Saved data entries
——————————

-- ==== Sys2Proof/Laws/State.lean ====
section
/-!
SUPPORT. Laws/State.lean: for each update of the state, what every part of the state is after it: the part it writes, and
all the others as they were. All true by rfl, so that no later proof unfolds an update.
-/
namespace Sys2Proof.Machine

variable (s : State)

/-! ### latch -/

@[simp] theorem latch_clock (n : Notice) : (latch n s).clock = s.clock := rfl
@[simp] theorem latch_books (n : Notice) : (latch n s).books = s.books := rfl
@[simp] theorem latch_engine (n : Notice) : (latch n s).engine = s.engine := rfl
@[simp] theorem latch_lines (n : Notice) : (latch n s).lines = s.lines := rfl
@[simp] theorem latch_table (n : Notice) : (latch n s).table = s.table := rfl
@[simp] theorem latch_quotes (n : Notice) : (latch n s).quotes = s.quotes := rfl
@[simp] theorem latch_sales (n : Notice) : (latch n s).sales = s.sales := rfl
@[simp] theorem latch_permits (n : Notice) : (latch n s).permits = s.permits := rfl
@[simp] theorem latch_cover (n : Notice) : (latch n s).cover = s.cover := rfl
@[simp] theorem latch_cash (n : Notice) : (latch n s).cash = s.cash := rfl
@[simp] theorem latch_faults (n : Notice) : (latch n s).faults = s.faults := rfl
@[simp] theorem latch_notices (n : Notice) : (latch n s).notices = latchIn n s.notices := rfl
@[simp] theorem latch_ports (n : Notice) : (latch n s).ports = s.ports := rfl
@[simp] theorem latch_pins (n : Notice) : (latch n s).pins = s.pins := rfl
@[simp] theorem latch_wire (n : Notice) : (latch n s).wire = s.wire := rfl
@[simp] theorem latch_choices (n : Notice) : (latch n s).choices = s.choices := rfl
@[simp] theorem latch_pending (n : Notice) : (latch n s).pending = s.pending := rfl

/-! ### onFaults -/

@[simp] theorem onFaults_clock (f : Watch → Watch) : (onFaults f s).clock = s.clock := rfl
@[simp] theorem onFaults_books (f : Watch → Watch) : (onFaults f s).books = s.books := rfl
@[simp] theorem onFaults_engine (f : Watch → Watch) : (onFaults f s).engine = s.engine := rfl
@[simp] theorem onFaults_lines (f : Watch → Watch) : (onFaults f s).lines = s.lines := rfl
@[simp] theorem onFaults_table (f : Watch → Watch) : (onFaults f s).table = s.table := rfl
@[simp] theorem onFaults_quotes (f : Watch → Watch) : (onFaults f s).quotes = s.quotes := rfl
@[simp] theorem onFaults_sales (f : Watch → Watch) : (onFaults f s).sales = s.sales := rfl
@[simp] theorem onFaults_permits (f : Watch → Watch) : (onFaults f s).permits = s.permits := rfl
@[simp] theorem onFaults_cover (f : Watch → Watch) : (onFaults f s).cover = s.cover := rfl
@[simp] theorem onFaults_cash (f : Watch → Watch) : (onFaults f s).cash = s.cash := rfl
@[simp] theorem onFaults_faults (f : Watch → Watch) : (onFaults f s).faults = (f (s.faults, s.notices)).1 := rfl
@[simp] theorem onFaults_notices (f : Watch → Watch) : (onFaults f s).notices = (f (s.faults, s.notices)).2 := rfl
@[simp] theorem onFaults_ports (f : Watch → Watch) : (onFaults f s).ports = s.ports := rfl
@[simp] theorem onFaults_pins (f : Watch → Watch) : (onFaults f s).pins = s.pins := rfl
@[simp] theorem onFaults_wire (f : Watch → Watch) : (onFaults f s).wire = s.wire := rfl
@[simp] theorem onFaults_choices (f : Watch → Watch) : (onFaults f s).choices = s.choices := rfl
@[simp] theorem onFaults_pending (f : Watch → Watch) : (onFaults f s).pending = s.pending := rfl

/-! ### onEntry -/

@[simp] theorem onEntry_clock (n : Line) (f : Entry → Entry) : (onEntry n f s).clock = s.clock := rfl
@[simp] theorem onEntry_books (n : Line) (f : Entry → Entry) : (onEntry n f s).books = s.books := rfl
@[simp] theorem onEntry_engine (n : Line) (f : Entry → Entry) : (onEntry n f s).engine = s.engine := rfl
@[simp] theorem onEntry_lines (n : Line) (f : Entry → Entry) : (onEntry n f s).lines = s.lines := rfl
@[simp] theorem onEntry_table (n : Line) (f : Entry → Entry) : (onEntry n f s).table = change s.table n f := rfl
@[simp] theorem onEntry_quotes (n : Line) (f : Entry → Entry) : (onEntry n f s).quotes = s.quotes := rfl
@[simp] theorem onEntry_sales (n : Line) (f : Entry → Entry) : (onEntry n f s).sales = s.sales := rfl
@[simp] theorem onEntry_permits (n : Line) (f : Entry → Entry) : (onEntry n f s).permits = s.permits := rfl
@[simp] theorem onEntry_cover (n : Line) (f : Entry → Entry) : (onEntry n f s).cover = s.cover := rfl
@[simp] theorem onEntry_cash (n : Line) (f : Entry → Entry) : (onEntry n f s).cash = s.cash := rfl
@[simp] theorem onEntry_faults (n : Line) (f : Entry → Entry) : (onEntry n f s).faults = s.faults := rfl
@[simp] theorem onEntry_notices (n : Line) (f : Entry → Entry) : (onEntry n f s).notices = s.notices := rfl
@[simp] theorem onEntry_ports (n : Line) (f : Entry → Entry) : (onEntry n f s).ports = s.ports := rfl
@[simp] theorem onEntry_pins (n : Line) (f : Entry → Entry) : (onEntry n f s).pins = s.pins := rfl
@[simp] theorem onEntry_wire (n : Line) (f : Entry → Entry) : (onEntry n f s).wire = s.wire := rfl
@[simp] theorem onEntry_choices (n : Line) (f : Entry → Entry) : (onEntry n f s).choices = s.choices := rfl
@[simp] theorem onEntry_pending (n : Line) (f : Entry → Entry) : (onEntry n f s).pending = s.pending := rfl

/-! ### onEntries -/

@[simp] theorem onEntries_clock (ns : List Line) (f : Entry → Entry) :
    (onEntries ns f s).clock =
      s.clock := by unfold onEntries; rfl
@[simp] theorem onEntries_books (ns : List Line) (f : Entry → Entry) :
    (onEntries ns f s).books =
      s.books := by unfold onEntries; rfl
@[simp] theorem onEntries_engine (ns : List Line) (f : Entry → Entry) :
    (onEntries ns f s).engine =
      s.engine := by unfold onEntries; rfl
@[simp] theorem onEntries_lines (ns : List Line) (f : Entry → Entry) :
    (onEntries ns f s).lines =
      s.lines := by unfold onEntries; rfl
@[simp] theorem onEntries_table (ns : List Line) (f : Entry → Entry) :
    (onEntries ns f s).table =
      Vector.ofFn fun n => if ns.contains n then f (row s.table n) else row s.table n := by unfold onEntries; rfl
@[simp] theorem onEntries_quotes (ns : List Line) (f : Entry → Entry) :
    (onEntries ns f s).quotes =
      s.quotes := by unfold onEntries; rfl
@[simp] theorem onEntries_sales (ns : List Line) (f : Entry → Entry) :
    (onEntries ns f s).sales =
      s.sales := by unfold onEntries; rfl
@[simp] theorem onEntries_permits (ns : List Line) (f : Entry → Entry) :
    (onEntries ns f s).permits =
      s.permits := by unfold onEntries; rfl
@[simp] theorem onEntries_cover (ns : List Line) (f : Entry → Entry) :
    (onEntries ns f s).cover =
      s.cover := by unfold onEntries; rfl
@[simp] theorem onEntries_cash (ns : List Line) (f : Entry → Entry) : (onEntries ns f s).cash = s.cash := by unfold onEntries; rfl
@[simp] theorem onEntries_faults (ns : List Line) (f : Entry → Entry) :
    (onEntries ns f s).faults =
      s.faults := by unfold onEntries; rfl
@[simp] theorem onEntries_notices (ns : List Line) (f : Entry → Entry) :
    (onEntries ns f s).notices =
      s.notices := by unfold onEntries; rfl
@[simp] theorem onEntries_ports (ns : List Line) (f : Entry → Entry) :
    (onEntries ns f s).ports =
      s.ports := by unfold onEntries; rfl
@[simp] theorem onEntries_pins (ns : List Line) (f : Entry → Entry) : (onEntries ns f s).pins = s.pins := by unfold onEntries; rfl
@[simp] theorem onEntries_wire (ns : List Line) (f : Entry → Entry) : (onEntries ns f s).wire = s.wire := by unfold onEntries; rfl
@[simp] theorem onEntries_choices (ns : List Line) (f : Entry → Entry) :
    (onEntries ns f s).choices =
      s.choices := by unfold onEntries; rfl
@[simp] theorem onEntries_pending (ns : List Line) (f : Entry → Entry) :
    (onEntries ns f s).pending =
      s.pending := by unfold onEntries; rfl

——————————

◆ Problem description ◆
Scan the data for lines with the word "State". Report only how many there are.

◆ Completed task ◆
3